[Collected data entries]
━━━

/-! ## Witnesses of the hypotheses -/

theorem witness_PageControlActs :
    (∃ (m : Fin 7) (c : Fin 32) (s : State), s.takesWrite m .memch c 0x008 0 ∧ s.domUp (Page.memch.domain c) = true
      ∧ s.get (HDR.DRAIN .memch) c = 0 ∧ s.get (HDR.STATE .memch) c = uRUN) ∧
    (∃ (m : Fin 7) (p : Page) (i : Nat) (s : State), s.takesWrite m p i 0x008 0 ∧ i < p.instances ∧ p.code < 0x80
      ∧ s.domUp (p.domain i) = true ∧ s.draining p i = true) ∧
    (∃ (k : Fin 16) (s : State), s.get (HDR.DRAIN .flow) 0 (k + 1) = 1 ∧ s.get (HDR.HELD_ENABLE .flow) = 0
      ∧ bitOf (s.get RESET.HID_DRAINOFF) 16 = false) ∧
    (∃ (k : Fin 16) (s : State), s.get (HDR.DRAIN .flow) 0 (k + 1) = 2 ∧ s.get (HDR.STATE .flow) 0 (k + 1) = uRUN
      ∧ s.get (HDR.HELD_ENABLE .flow) = 0 ∧ s.get REPAIR.CFG_AUTO = 0 ∧ bitOf (s.get RESET.HID_DRAINOFF) 16 = false) ∧
    (∃ (k : Fin 16) (s : State), s.get (HDR.STATE .flow) 0 (k + 1) = uRUN ∧ s.get REPAIR.CFG_AUTO = 0) ∧
    (∃ (k : Fin 16) (s : State), s.get (HDR.STATE .flow) 0 (k + 1) = uISOLATED ∧ s.domUp 17 = true) ∧
    (∃ (k : Fin 16) (s : State), s.get (HDR.STATE .flow) 0 (k + 1) = uTEST ∧ s.get (HDR.START .flow) 0 (k + 1) = 1) ∧
    (∃ (k : Fin 16) (s : State), s.get (HDR.STATE .flow) 0 (k + 1) = uTEST ∧ s.get (HDR.START .flow) 0 (k + 1) = 0
      ∧ s.get REPAIR.CFG_AUTO = 0) := by
  refine
    ⟨⟨0, 3, Tests.up.set (HDR.STATE .memch) uRUN 3, ?_, ?_, ?_, ?_⟩,
    ⟨0, .memch, 3, (Tests.up.set (HDR.STATE .memch) uRUN 3).set (HDR.DRAIN .memch) 1 3, ?_, ?_, ?_, ?_, ?_⟩,
    ⟨3, Tests.up.set (HDR.DRAIN .flow) 1 0 4, ?_, ?_, ?_⟩,
    ⟨3, ((Tests.up.set REPAIR.CFG_AUTO 0).set (HDR.DRAIN .flow) 2 0 4).set (HDR.STATE .flow) uRUN 0 4, ?_, ?_, ?_, ?_, ?_⟩,
    ⟨3, ((Tests.up.set REPAIR.CFG_AUTO 0).set (HDR.STATE .flow) uRUN 0 4), ?_, ?_⟩,
    ⟨3, (Tests.up.set (HDR.STATE .flow) uISOLATED 0 4), ?_, ?_⟩,
    ⟨3, (Tests.up.set (HDR.STATE .flow) uTEST 0 4).set (HDR.START .flow) 1 0 4, ?_, ?_⟩,
    ⟨3, ((Tests.up.set REPAIR.CFG_AUTO 0).set (HDR.STATE .flow) uTEST 0 4), ?_, ?_, ?_⟩⟩
    <;> first | with_reducible rfl | decide +kernel

theorem witness_LaneReceiveStates :
    (∃ (q : Fin 24) (sl : Fin 5) (n : Nat) (s : State), s.laneOf false q sl = some n ∧ s.spareOf false q = none
      ∧ s.get QUAD.RXSL_STAT_STATE q sl = slRUN) ∧
    (∃ (q : Fin 24) (sl : Fin 5) (n : Nat) (s : State), s.laneOf false q sl = some n ∧ s.get QUAD.RXSL_STAT_STATE q sl = slLOS
      ∧ s.get QUAD.HID_SIGDET q sl = 1) ∧
    (∃ (q : Fin 24) (sl : Fin 5) (n : Nat) (s : State), s.laneOf false q sl = some n ∧ s.get QUAD.RXSL_STAT_STATE q sl = slACQUIRE
      ∧ s.laneEth q n = false) ∧
    (∃ (q : Fin 24) (sl : Fin 5) (n : Nat) (s : State), s.laneOf false q sl = some n ∧ s.get QUAD.RXSL_STAT_STATE q sl = slACQUIRE
      ∧ s.laneEth q n = false ∧ s.get QUAD.LANE_CFG_RX_RATE_MASK q n = 0x1F ∧ s.get QUAD.HID_LAST q sl = 0
      ∧ s.get QUAD.HID_CLASS q sl = 0) ∧
    (∃ (q : Fin 24) (n : Fin 4) (s : State), s.sliceOf false q n < 5 ∧ s.get QUAD.RXSL_STAT_STATE q (s.sliceOf false q n) = slRUN) := by
  refine
    ⟨⟨0, 0, 0, Tests.up.set QUAD.RXSL_STAT_STATE slRUN 0 0, ?_, ?_, ?_⟩,
    ⟨0, 0, 0, (Tests.up.set QUAD.RXSL_STAT_STATE slLOS 0 0).set QUAD.HID_SIGDET 1 0 0, ?_, ?_, ?_⟩,
    ⟨0, 0, 0, (Tests.up.set QUAD.RXSL_STAT_STATE slACQUIRE 0 0).set QUAD.LANE_CFG_RXMODE 1 0 0, ?_, ?_, ?_⟩,
    ⟨0, 0, 0, ((Tests.up.set QUAD.RXSL_STAT_STATE slACQUIRE 0 0).set QUAD.LANE_CFG_RXMODE 1 0 0).set QUAD.LANE_CFG_RX_RATE_MASK 0x1F 0 0,
      ?_, ?_, ?_, ?_, ?_, ?_⟩,
    ⟨0, 0, Tests.up.set QUAD.RXSL_STAT_STATE slRUN 0 0, ?_, ?_⟩⟩
    <;> first | with_reducible rfl | decide +kernel
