-- ==== Sys2Proof/Machine/Aes.lean ====
section
/-! DEFINITION. AES (FIPS 197) with 128-bit and 256-bit keys, counter mode as R329 uses it, and AES-256-XTS (R112). -/

namespace Sys2Proof.Machine

/-- Doubling in the AES field. -/
def aesDouble (b : Byte) : Byte := if b.msb then (b <<< 1) ^^^ 0x1B else b <<< 1

/-- Product in the AES field. -/
def aesMul (a : Byte) : Nat → Byte → Byte
  | 0, _ => 0
  | n + 1, b => (if b.getLsbD 0 then a else 0) ^^^ aesMul (aesDouble a) n (b >>> 1)

/-- a^254 in the AES field: the inverse, 0 for 0. -/
def aesInv (a : Byte) : Byte :=
  let m := fun x y => aesMul x 8 y
  let a2 := m a a
  let a3 := m a2 a
  let a12 := m (m a3 a3) (m a3 a3)
  let a15 := m a12 a3
  let s := fun x => m x x
  let a240 := s (s (s (s a15)))
  m (m a240 a12) a2

/-- SubBytes on one byte. -/
def aesSbox (a : Byte) : Byte :=
  let b := aesInv a
  b ^^^ b.rotateLeft 1 ^^^ b.rotateLeft 2 ^^^ b.rotateLeft 3 ^^^ b.rotateLeft 4 ^^^ 0x63

/-- The inverse of SubBytes on one byte. -/
def aesInvSbox (a : Byte) : Byte := aesInv (a.rotateLeft 1 ^^^ a.rotateLeft 3 ^^^ a.rotateLeft 6 ^^^ 0x05)

/-- XOR of byte strings. -/
def xorBytes (a b : Bytes) : Bytes := List.zipWith (· ^^^ ·) a b

/-- The key schedule, four-byte words newest first. -/
def aesExpand (nk : Nat) (n : Nat) (rcon : Byte) (w : List Bytes) : List Bytes :=
  match n with
  | 0 => w
  | n + 1 =>
    let i := w.length
    let t := w.headD []
    let core := i % nk == 0
    let t' := if core then (match (t.drop 1 ++ t.take 1).map aesSbox with | x :: xs => (x ^^^ rcon) :: xs | [] => [])
              else if nk > 6 && i % nk == 4 then t.map aesSbox else t
    aesExpand nk n (if core then aesDouble rcon else rcon) (xorBytes (w.getD (nk - 1) []) t' :: w)

/-- The round keys of a key of 16 or 32 bytes, first round first. -/
def aesKeys (key : Bytes) : List Bytes :=
  let nk := key.length / 4
  let nr := nk + 6
  let w0 := (List.range nk).map fun i => slice key (4 * i) 4
  let w := (aesExpand nk (4 * (nr + 1) - nk) 1 w0.reverse).reverse
  (List.range (nr + 1)).map fun r => (slice w.flatten (16 * r) 16)

/-- ShiftRows on a 16-byte state in column order. -/
def shiftRows (s : Bytes) : Bytes := (List.range 16).map fun i => s.getD ((i + 4 * (i % 4)) % 16) 0

/-- The inverse of ShiftRows. -/
def invShiftRows (s : Bytes) : Bytes := (List.range 16).map fun i => s.getD ((i + 12 * (i % 4)) % 16) 0

/-- MixColumns with the given first-row coefficients. -/
def mixColumns (c : List Byte) (s : Bytes) : Bytes :=
  (List.range 16).map fun i =>
    (List.range 4).foldl (fun acc j => acc ^^^ aesMul (s.getD (4 * (i / 4) + (i + j) % 4) 0) 8 (c.getD j 0)) 0

/-- AES encryption of one 16-byte block. -/
def aesEnc (key block : Bytes) : Bytes :=
  match aesKeys key with
  | [] => block
  | k0 :: ks =>
    let s := (ks.dropLast).foldl (fun s k => xorBytes (mixColumns [2, 3, 1, 1] (shiftRows (s.map aesSbox))) k) (xorBytes block k0)
    xorBytes (shiftRows (s.map aesSbox)) (ks.getLastD [])

/-- AES decryption of one 16-byte block. -/
def aesDec (key block : Bytes) : Bytes :=
  match (aesKeys key).reverse with
  | [] => block
  | kl :: ks =>
    let s := (ks.dropLast).foldl (fun s k => mixColumns [14, 11, 13, 9] (xorBytes ((invShiftRows s).map aesInvSbox) k)) (xorBytes block kl)
    xorBytes ((invShiftRows s).map aesInvSbox) (ks.getLastD [])

/-- Payload encryption of R329: counter mode, counter block ESEQ (8 bytes), zero (4 bytes), j (4 bytes). -/
def sealPayload (key : Bytes) (eseq : Nat) (p : Block) : Block :=
  let ks := (List.range 16).flatMap fun j => aesEnc key (leBytes 8 eseq ++ leBytes 4 0 ++ leBytes 4 j)
  p ^^^ bytesBv 2048 ks

/-- Multiply the XTS tweak by x (IEEE 1619). -/
def xtsDouble (t : Nat) : Nat := if bit t 127 then ((2 * t) % 2 ^ 128) ^^^ 0x87 else 2 * t

/-- AES-256-XTS of a 64-byte tier block number b under a key pair; `f` is the block cipher direction (R112). -/
def xts (f : Bytes → Bytes → Bytes) (k1 k2 : Bytes) (b : Nat) (d : Line) : Line :=
  let t0 := leNat (aesEnc k2 (leBytes 16 b))
  let out := (List.range 4).foldl (fun (s : Bytes × Nat) j =>
    let x := leBytes 16 s.2
    (s.1 ++ xorBytes (f k1 (xorBytes (bvBytes 16 (d.extractLsb' (128 * j) 128)) x)) x, xtsDouble s.2)) ([], t0)
  bytesBv 512 out.1

end Sys2Proof.Machine
end

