-- ==== Sys2Proof/Machine/P256.lean ====
section
/-! DEFINITION. ECDSA and ECDH on NIST P-256 (SEC 1), which R325 to R328, R405, R463 and R536 use. -/

namespace Sys2Proof.Machine

/-- The field prime of P-256. -/
def p256P : Nat := 0xFFFFFFFF00000001000000000000000000000000FFFFFFFFFFFFFFFFFFFFFFFF
/-- The group order of P-256. -/
def p256N : Nat := 0xFFFFFFFF00000000FFFFFFFFFFFFFFFFBCE6FAADA7179E84F3B9CAC2FC632551
/-- The coefficient b of P-256. -/
def p256B : Nat := 0x5AC635D8AA3A93E7B3EBBD55769886BC651D06B0CC53B0F63BCE3C3E27D2604B
/-- The base point of P-256. -/
def p256G : Nat × Nat :=
  (0x6B17D1F2E12C4247F8BCE6E563A440F277037D812DEB33A0F4A13945D898C296,
   0x4FE342E2FE1A7F9B8EE7EB4A7C0F9E162BCE33576B315ECECBB6406837BF51F5)

/-- Modular power, `n` exponent bits. -/
def powMod (m a : Nat) : Nat → Nat → Nat
  | 0, _ => 1
  | n + 1, e => let r := powMod m (a * a % m) n (e / 2); if e % 2 = 1 then a * r % m else r

/-- Inverse modulo a prime. -/
def invMod (p a : Nat) : Nat := powMod p (a % p) 256 (p - 2)

/-- Subtraction modulo p. -/
def subMod (p a b : Nat) : Nat := (a + p - b % p) % p

/-- Point addition; `none` is the point at infinity. -/
def ecAdd : Option (Nat × Nat) → Option (Nat × Nat) → Option (Nat × Nat)
  | none, q => q
  | p, none => p
  | some (x1, y1), some (x2, y2) =>
    let q := p256P
    if x1 = x2 ∧ (y1 + y2) % q = 0 then none
    else
      let l := if x1 = x2 then (3 * x1 * x1 + (q - 3)) * invMod q (2 * y1) % q
               else subMod q y2 y1 * invMod q (subMod q x2 x1) % q
      let x3 := subMod q (l * l) (x1 + x2)
      some (x3, subMod q (l * subMod q x1 x3) y1)

/-- Scalar multiplication, `n` scalar bits. -/
def ecMul (p : Option (Nat × Nat)) : Nat → Nat → Option (Nat × Nat)
  | 0, _ => none
  | n + 1, k => let r := ecMul (ecAdd p p) n (k / 2); if k % 2 = 1 then ecAdd p r else r

/-- The point lies on the curve (R327). -/
def onCurve (p : Nat × Nat) : Bool :=
  decide (p.1 < p256P) && decide (p.2 < p256P) &&
    (p.2 * p.2 % p256P == (p.1 * p.1 * p.1 + (p256P - 3) * p.1 + p256B) % p256P)

/-- A public key of 64 bytes, X then Y, big-endian. -/
def pointOf (b : Bytes) : Nat × Nat := (beNat (slice b 0 32), beNat (slice b 32 32))

/-- The 64 bytes of a point, X then Y, big-endian. -/
def pointBytes (p : Nat × Nat) : Bytes := beBytes 32 p.1 ++ beBytes 32 p.2

/-- The public key of a private scalar. -/
def publicOf (d : Nat) : Nat × Nat := (ecMul (some p256G) 256 (d % p256N)).getD (0, 0)

/-- The ECDH shared secret Z, 32 bytes (R326). -/
def ecdh (d : Nat) (q : Nat × Nat) : Bytes := beBytes 32 ((ecMul (some q) 256 d).getD (0, 0)).1

/-- ECDSA verification of a signature (r then s, 64 bytes) over SHA-256 of a message. -/
def ecdsaVerify (q : Nat × Nat) (msg sig : Bytes) : Bool :=
  let r := beNat (slice sig 0 32)
  let s := beNat (slice sig 32 32)
  if sig.length = 64 ∧ 0 < r ∧ r < p256N ∧ 0 < s ∧ s < p256N ∧ onCurve q = true then
    let e := beNat (sha256 msg)
    let w := invMod p256N s
    match ecAdd (ecMul (some p256G) 256 (e * w % p256N)) (ecMul (some q) 256 (r * w % p256N)) with
    | some (x, _) => x % p256N == r
    | none => false
  else false

/-- ECDSA signature with private key d and per-message secret k, 64 bytes. -/
def ecdsaSign (d k : Nat) (msg : Bytes) : Bytes :=
  let e := beNat (sha256 msg)
  let r := (publicOf k).1 % p256N
  let s := invMod p256N k * (e + r * d) % p256N
  beBytes 32 r ++ beBytes 32 s

end Sys2Proof.Machine
end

━━━

WHAT IS EXPECTED:
Every line from the one containing "0, _ => none" through the last line of the entries should be output exactly; nothing else belongs in the reply.

EXERCISE ANSWER:
  | 0, _ => none
  | n + 1, k => let r := ecMul (ecAdd p p) n (k / 2); if k % 2 = 1 then ecAdd p r else r

/-- The point lies on the curve (R327). -/
def onCurve (p : Nat × Nat) : Bool :=
  decide (p.1 < p256P) && decide (p.2 < p256P) &&
    (p.2 * p.2 % p256P == (p.1 * p.1 * p.1 + (p256P - 3) * p.1 + p256B) % p256P)

/-- A public key of 64 bytes, X then Y, big-endian. -/
def pointOf (b : Bytes) : Nat × Nat := (beNat (slice b 0 32), beNat (slice b 32 32))

/-- The 64 bytes of a point, X then Y, big-endian. -/
def pointBytes (p : Nat × Nat) : Bytes := beBytes 32 p.1 ++ beBytes 32 p.2

/-- The public key of a private scalar. -/
def publicOf (d : Nat) : Nat × Nat := (ecMul (some p256G) 256 (d % p256N)).getD (0, 0)

/-- The ECDH shared secret Z, 32 bytes (R326). -/
def ecdh (d : Nat) (q : Nat × Nat) : Bytes := beBytes 32 ((ecMul (some q) 256 d).getD (0, 0)).1

/-- ECDSA verification of a signature (r then s, 64 bytes) over SHA-256 of a message. -/
def ecdsaVerify (q : Nat × Nat) (msg sig : Bytes) : Bool :=
  let r := beNat (slice sig 0 32)
  let s := beNat (slice sig 32 32)
  if sig.length = 64 ∧ 0 < r ∧ r < p256N ∧ 0 < s ∧ s < p256N ∧ onCurve q = true then
    let e := beNat (sha256 msg)
    let w := invMod p256N s
    match ecAdd (ecMul (some p256G) 256 (e * w % p256N)) (ecMul (some q) 256 (r * w % p256N)) with
    | some (x, _) => x % p256N == r
    | none => false
  else false

/-- ECDSA signature with private key d and per-message secret k, 64 bytes. -/
def ecdsaSign (d k : Nat) (msg : Bytes) : Bytes :=
  let e := beNat (sha256 msg)
  let r := (publicOf k).1 % p256N
  let s := invMod p256N k * (e + r * d) % p256N
  beBytes 32 r ++ beBytes 32 s

end Sys2Proof.Machine
end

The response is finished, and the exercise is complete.